Reblogged from Populareconomicsblog:
Popular Economics Weekly
Economists Lawrence Mishel and Heidi Shierholz of the labor think tank Economic Policy Institute (EPI) have been asking a question in their latest work that is at the root of our various economic crises, “Why did the richest 1 percent of Americans receive 56 percent of all the income growth between 1989 and 2007, before the recession began (compared with 16 percent going to the bottom 90 percent of households)?

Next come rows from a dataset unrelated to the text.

-- ==== Sys2Proof/Machine/Outputs.lean ====
section
/-! DEFINITION. Operations on a lane's output stages that several rules share: the states of a motor channel (R219, R220),
its share (R208, R210), the safe torque off paths (R240, R241), active short circuit (R248), the hold latches (R58 to R60)
and the takeover lines (R44). -/

namespace Sys2Proof.Machine

/-- Channel states of R219. -/
def mcOff : Nat := 0
/-- CATCH. -/
def mcCatch : Nat := 1
/-- PULSE. -/
def mcPulse : Nat := 2
/-- RUN. -/
def mcRun : Nat := 3
/-- ASC. -/
def mcAsc : Nat := 4
/-- FAULT. -/
def mcFault : Nat := 5

/-- The state of a motor channel. -/
def Lane.mcState (l : Lane) (ch : Nat) : Nat := l.get (R.MC_STATUS_state ch)

/-- A change of a channel's state; every change sets state_change (R220). -/
def Lane.mcSet (l : Lane) (ch st : Nat) : Lane :=
  if l.mcState ch = st then l else (l.put (R.MC_STATUS_state ch) st).flag (R.MC_FLAGS_state_change ch)

/-- The mode is SAFE and the channel's safe state is not an active short circuit (R130, R241). -/
def Lane.safeOpen (l : Lane) (ch : Nat) : Bool :=
  decide (l.get R.FC_MODE_mode = 6) &&
    !(if ch = 0 then l.bit R.FC_PROFILE_CFG_mc0_asc else l.bit R.FC_PROFILE_CFG_mc1_asc)

/-- The lane is the outgoing lane of a zone whose share has gone to 0 (R66, R241). -/
def Lane.muted (c : Ctx) (l : Lane) : Bool :=
  match l.baton.pass with
  | some p => decide (p.phase = .zone) && decide (p.outgoing = c.id) && decide (l.get (R.MC_SHARE_share 0) = 0)
  | none => false

/-- The requests of R241 that assert both paths. -/
def Lane.wantsCut (l : Lane) (ch : Nat) : Bool :=
  l.bit R.FC_STATUS_inhibited || l.baton.inhibited || l.safeOpen ch || (l.mc ch).heldOpen || (l.mc ch).testOpen ||
    (l.bit (R.PS_CTRL_sto_req ch) && !l.bit (R.PS_CTRL_asc_test ch))

/-- The requests of R241 that assert the logic-disable path whatever the channel's state is. The set that an outgoing lane keeps in
active short circuit after a DC-link overvoltage is not disabled by the zone (R256). -/
def Lane.wantsOther (c : Ctx) (l : Lane) (ch : Nat) : Bool := l.wantsCut ch || (l.muted c && !l.bit (R.PS_STATUS_asc ch))

/-- The requests of R241 that assert the logic-disable path. In CATCH after a loss of synchronism it is asserted from the compare-load
instant of the detecting sample on (R226). -/
def Lane.wantsLogic (c : Ctx) (l : Lane) (ch : Nat) : Bool :=
  l.wantsOther c ch || decide (l.mcState ch = mcOff) ||
    (decide (l.mcState ch = mcCatch) && decide ((l.mc ch).gatesTil ≤ c.now)) || decide (l.mcState ch = mcPulse)

/-- The bridge of a channel is off: it neither switches, nor holds an active short circuit, nor applies the pulse test (R239). -/
def Lane.bridgeOff (l : Lane) (ch : Nat) : Bool :=
  !l.bit (R.PS_STATUS_switching ch) && !l.bit (R.PS_STATUS_asc ch) && decide (l.mcState ch ≠ mcPulse)

/-- Since when the bridge has been off (R239). -/
def Lane.noteBridge (c : Ctx) (l : Lane) (ch : Nat) : Lane :=
  let m := l.mc ch
  let off := l.bridgeOff ch
  l.setMc ch { m with driven := !off, offAt := if m.driven && off then c.now else m.offAt }

/-- An active short circuit ends, and a bridge fault no longer shows it (R262). -/
def Lane.ascOff (l : Lane) (ch : Nat) : Lane := (l.put (R.PS_STATUS_asc ch) 0).put (R.PS_FAULT_asc ch) 0

/-- The two paths and the bridge follow their requests (R241): the gate-supply cut ends an active short circuit, and the
gates switch while the channel is in RUN with no path asserted and its gate start has come, and after a loss of synchronism until the
path is asserted (R226). -/
def Lane.stoPaths (c : Ctx) (l : Lane) (ch : Nat) : Lane :=
  let cut := l.wantsCut ch
  let logic := l.wantsLogic c ch
  let l1 := (l.putB (R.PS_STATUS_supply_cut ch) cut).putB (R.PS_STATUS_logic_disable ch) logic
  let l2 := if cut then l1.ascOff ch else l1
  (l2.putB (R.PS_STATUS_switching ch) (!logic && (decide (l.mcState ch = mcRun) || decide (l.mcState ch = mcCatch)) &&
    decide ((l.mc ch).gateFrom = none))).noteBridge c ch

/-- The pipeline switches the gates at this instant: no path has come to be asserted since (R226, R241). -/
def Lane.switchesNow (c : Ctx) (l : Lane) (ch : Nat) : Bool := l.bit (R.PS_STATUS_switching ch) && !l.wantsLogic c ch

/-- The power stage follows its requests (R241); a channel whose active short circuit a cut has ended is released into CATCH
(R220), where its catch window starts (R222). -/
def Lane.sto (c : Ctx) (l : Lane) (ch : Nat) : Lane :=
  let l1 := l.stoPaths c ch
  if l.wantsCut ch && decide (l.mcState ch = mcAsc) then
    ((l1.setMc ch { l1.mc ch with catchFrom := some c.now, gateFrom := none }).mcSet ch mcCatch).stoPaths c ch
  else l1

/-- Both power stages of the member follow their requests. -/
def Lane.stoAll (c : Ctx) (l : Lane) : Lane :=
  if isTriple c.part.member then (l.sto c 0).sto c 1 else l.sto c 0

/-- Whether the supply an active short circuit needs is there (R248): VG of 10.5 V for the low side, every bootstrap at
9.5 V for the high side. -/
def Lane.ascPowered (l : Lane) (ch : Nat) (high : Bool) : Bool :=
  if high then
    decide (95 ≤ l.get (R.PS_BOOT_boot_a ch)) && decide (95 ≤ l.get (R.PS_BOOT_boot_b ch)) &&
      decide (95 ≤ l.get (R.PS_BOOT_boot_c ch))
  else decide (10500 ≤ l.get (R.PS_VG_mv ch))

/-- A set held open: both paths asserted (R244). -/
def Lane.holdOpen (c : Ctx) (l : Lane) (ch : Nat) : Lane :=
  (l.setMc ch { l.mc ch with heldOpen := true, ascKind9 := false }).sto c ch

/-- Active short circuit commanded on a side (R248); where its supply is missing, or a request cuts it, the set is held
open and asc_fail is set. DESIGN CHOICE (log 80): the supply is looked at when the command comes, and not again while it holds. -/
def Lane.ascEnter (c : Ctx) (l : Lane) (ch : Nat) (high : Bool) : Lane :=
  if l.ascPowered ch high && !l.wantsCut ch then
    let l1 := l.setMc ch { l.mc ch with ascHigh := high, ascAt := c.now }
    let l2 := (l1.put (R.PS_STATUS_asc ch) 1).flag (R.PS_FLAGS_asc_entered ch)
    let l3 := if l2.mcState ch = mcFault then l2 else l2.mcSet ch mcAsc
    l3.sto c ch
  else (l.flag (R.PS_FLAGS_asc_fail ch)).holdOpen c ch

/-- The catch window of a channel in ns (R222). -/
def Lane.catchWindow (l : Lane) (ch : Nat) : Nat := l.get (R.MC_CATCH_CFG_window_us ch) * 1000

/-- A channel enters CATCH (R220). -/
def Lane.toCatch (c : Ctx) (l : Lane) (ch : Nat) : Lane :=
  ((l.setMc ch { l.mc ch with gateFrom := none }).mcSet ch mcCatch).sto c ch

/-- The catch window starts now (R222). -/
def Lane.startWindow (c : Ctx) (l : Lane) (ch : Nat) : Lane :=
  l.setMc ch { l.mc ch with catchFrom := some c.now, catchWaits := false }

/-- The catch window waits for the currents to decay after a loss of synchronism (R222). -/
def Lane.holdWindow (l : Lane) (ch : Nat) : Lane := l.setMc ch { l.mc ch with catchFrom := none, catchWaits := true }

/-- A channel's enable is removed (R220): any state except FAULT goes to OFF, unless the power stage holds an active
short circuit, which takes precedence over every other state (R206). -/
def Lane.disable (c : Ctx) (l : Lane) (ch : Nat) : Lane :=
  let l1 := l.put (R.MC_STATUS_enabled ch) 0
  let l2 := l1.setMc ch { l1.mc ch with gateFrom := none, losOpen := false }
  let l3 := if l2.mcState ch = mcFault ∨ l2.bit (R.PS_STATUS_asc ch) then l2 else l2.mcSet ch mcOff
  l3.sto c ch

/-- Every channel of the member loses its enable. -/
def Lane.disableAll (c : Ctx) (l : Lane) : Lane :=
  if isTriple c.part.member then (l.disable c 0).disable c 1 else l.disable c 0

/-- The share of both channels (R208), in 1/256. -/
def Lane.setShare (c : Ctx) (l : Lane) (s : Nat) : Lane :=
  let l1 := l.put (R.MC_SHARE_share 0) s
  if isTriple c.part.member then l1.put (R.MC_SHARE_share 1) s else l1

/-- The integrators x_d and x_q of a channel whose share changes (R210): scaled, from share 0 the mirrored values times the new
share, and with share 0 those values as they were mirrored. -/
def Motor.scaled (m : Motor) (old new : Nat) : Int × Int :=
  if old = new then (m.xD, m.xQ)
  else if new = 0 then (m.mirXd, m.mirXq)
  else if old = 0 then (rq (qr m.mirXd * mkRat new 256), rq (qr m.mirXq * mkRat new 256))
  else (rq (qr m.xD * mkRat new old), rq (qr m.xQ * mkRat new old))

/-- A channel's integrators are scaled in the cycle in which its share changes (R210); from and with share 0 the mirrored id_fw counts. -/
def Lane.rescale (l : Lane) (ch old new : Nat) : Lane :=
  let m := l.mc ch
  if old = new then l
  else
    let x := m.scaled old new
    l.setMc ch { m with xD := x.1, xQ := x.2, idFw := if old = 0 ∨ new = 0 then m.mirFw else m.idFw }

/-- One channel takes a share with its integrators (R208, R210). -/
def Lane.shareOf (c : Ctx) (l : Lane) (ch s : Nat) : Lane :=
  ((l.rescale ch (l.get (R.MC_SHARE_share ch)) s).put (R.MC_SHARE_share ch) s).sto c ch

/-- Both channels take a share with their integrators (R208, R210). -/
def Lane.takeShare (c : Ctx) (l : Lane) (s : Nat) : Lane :=
  let l1 := (l.rescale 0 (l.get (R.MC_SHARE_share 0)) s).rescale 1 (l.get (R.MC_SHARE_share 1)) s
  (l1.setShare c s).stoAll c

/-! ### The park brake -/

/-- FC_MODE.parked follows: APPLIED at standstill (R289). -/
def Lane.showParked (c : Ctx) (l : Lane) : Lane :=
  let now := decide (l.get R.BK_PARK_state = 0) && l.bk.still
  if now = l.parked then l
  else { l.putB R.FC_MODE_parked now with bk := { l.bk with parkedAt := if now then some c.now else none } }

/-- A change of the park state (R289): 0 APPLIED, 1 RELEASING, 2 RELEASED, 3 APPLYING, 4 FAULT. -/
def Lane.setPark (c : Ctx) (l : Lane) (st : Nat) : Lane :=
  if l.get R.BK_PARK_state = st then l.showParked c
  else
    let l1 := (l.put R.BK_PARK_state st).stampAt R.BK_PARK_TIME
    let l2 := { l1 with bk := { l1.bk with parkAt := c.now, parkSeen := none } }
    let l3 := if st = 0 then l2.flag R.BK_FLAGS_park_applied else if st = 2 then l2.flag R.BK_FLAGS_park_released
      else if st = 4 then l2.flag R.BK_FLAGS_park_fault else l2
    l3.showParked c

/-- The drive permit and the engagement end (R270, R271). -/
def Lane.disengage (l : Lane) : Lane := (l.put R.BK_STATUS_engaged 0).put R.BK_STATUS_permit 0

/-! ### Hold latches -/

/-- The share of its own references that a lane drives its non-privileged stages with, in percent (R66): the ramp inside a
zone or after a broken one, else all of it. -/
def Lane.rampShare (l : Lane) : Nat :=
  match l.baton.pass with
  | some p => if p.phase = .zone ∨ p.phase = .returning then p.share else 100
  | none => 100

/-- The number of a stage that carries a hold latch. -/
def stageIx : Stage → Nat
  | .solenoid n => n.val
  | .stepper n => 8 + n.val
  | .output k => 16 + k.val
  | .supply s => 24 + s.val

/-- The stages of a lane with a hold latch (R58), by member: solenoids, steppers, outputs, supplies. -/
def stageMask (m : Member) : BitVec 32 :=
  BitVec.ofNat 32 (2 ^ solenoidCount m - 1 + (2 ^ stepperCount m - 1) * 2 ^ 8 + 0xFF * 2 ^ 16 + 3 * 2 ^ 24)

/-- The mask of the stages that are handed over; sensor supplies are not (R61). -/
def handedMask (m : Member) : BitVec 32 := stageMask m &&& 0x00FFFFFF

/-- Whether a takeover line from another lane into this lane is asserted. -/
def Lane.otherDrives (c : Ctx) (l : Lane) : Bool := (othersOf c).any (fun x => (l.peer x).line)

/-- Latches released: their stages switch off (R60), but for the sensor supplies, which the lane drives in every role and mode (R61,
R368; DEDUCED, log 79). -/
def Lane.releaseLatches (l : Lane) (which : BitVec 32) : Lane :=
  { l with stageOn := l.stageOn &&& ~~~(l.latchHold &&& which &&& 0x00FFFFFF), latchHold := l.latchHold &&& ~~~which }

/-- Latches enter holding now (R58); where another lane's takeover line is already asserted they release at once (R45), and a tripped
inhibit stage has them disabled until the lane's reset (R46). -/
def Lane.holdLatches (c : Ctx) (l : Lane) (which : BitVec 32) : Lane :=
  let l1 := { l with latchHold := l.latchHold ||| which,
                     latchAt := (List.range 32).foldl
                       (fun t i => if which.getLsbD i && !l.latchHold.getLsbD i then tabPut t i c.now else t) l.latchAt }
  if l.otherDrives c || l.baton.inhibited then l1.releaseLatches which else l1

/-- The stages of a mask switched off, their latches with them. -/
def Lane.stagesOff (l : Lane) (which : BitVec 32) : Lane :=
  { l with stageOn := l.stageOn &&& ~~~which, latchHold := l.latchHold &&& ~~~which }

/-- The stages that a latched fault keeps off until the next power cycle (R286, R308, R360, R367). -/
def Lane.badStages (l : Lane) : BitVec 32 :=
  let bit := fun (b : Bool) (i : Nat) => if b then BitVec.ofNat 32 (2 ^ i) else 0
  ((List.range 6).foldl (fun m n => m ||| bit (l.bit (R.BKn_STATUS_fault n)) n) 0) |||
  ((List.range 4).foldl (fun m n => m ||| bit (l.bit (R.SPn_STATUS_fault n)) (8 + n)) 0) |||
  ((List.range 8).foldl (fun m n => m ||| bit (l.bit (R.SI_DOk_STAT_valid n)) (16 + n)) 0) |||
  ((List.range 2).foldl (fun m n => m ||| bit (l.bit (R.SI_SUP_latched n)) (24 + n)) 0)

/-- The stages of the stepper channels that have no role: their drivers are off (R296). -/
def Lane.unusedStages (l : Lane) : BitVec 32 :=
  (List.range 4).foldl (fun m n => m ||| if l.get (R.SPn_CFG_role n) = 0 then BitVec.ofNat 32 (2 ^ (8 + n)) else 0) 0

/-- The stepper drivers are switched on for the first time after a wake from DORMANT: their currents rise from 0 (R318). -/
def Lane.startRamp (c : Ctx) (l : Lane) : Lane :=
  if l.pw.rampDue then { l with pw := { l.pw with rampDue := false, wokeAt := some c.now } } else l

/-- The stages of a mask switched on, but for those a fault keeps off and those of channels without a role. -/
def Lane.stagesOn (l : Lane) (which : BitVec 32) : Lane :=
  { l with stageOn := l.stageOn ||| (which &&& ~~~l.badStages &&& ~~~l.unusedStages) }

/-- The slots of the off-pulses count from now on: a zone has ended, or the lane has begun to drive (R359). -/
def Lane.slotsAnew (c : Ctx) (l : Lane) : Lane := { l with si := { l.si with slotsFrom := c.now } }

/-- The lane's takeover lines (R44). -/
def Lane.setLines (l : Lane) (b : Bool) : Lane := { l with takeover := b }

end Sys2Proof.Machine
end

This is really less than convincing as a model for several reasons. First, something like 48% of Americans pay zero taxes (other than the “hidden” taxes that impact everyone (gasoline taxes, tobacco taxes, airline taxes, etc.) and the top 5% of income earners pay something like 70 % of all taxes paid. The numbers then really indicate that there is no equity of taxation, but in a reverse sense from the supposed common wisdom of a down-trodden population that does not exist. The mathematics can be interpreted to really show that no wealth transfer has occurred from “poor” to “wealthy” and rather has gone the other way, since the “wealthy” support most of government by the taking of their wealth. Of course, they really only support that part of government towards which taxes flow (60%) since borrowing supports the rest (40%), mostly financed by China. Logic would also suggest that the only real source of investment and finance of job growth, lies with those with the capital to invest. Simply holding wealth really results in the loss of wealth by inflation and taxation, and the only way to increase wealth would be investment.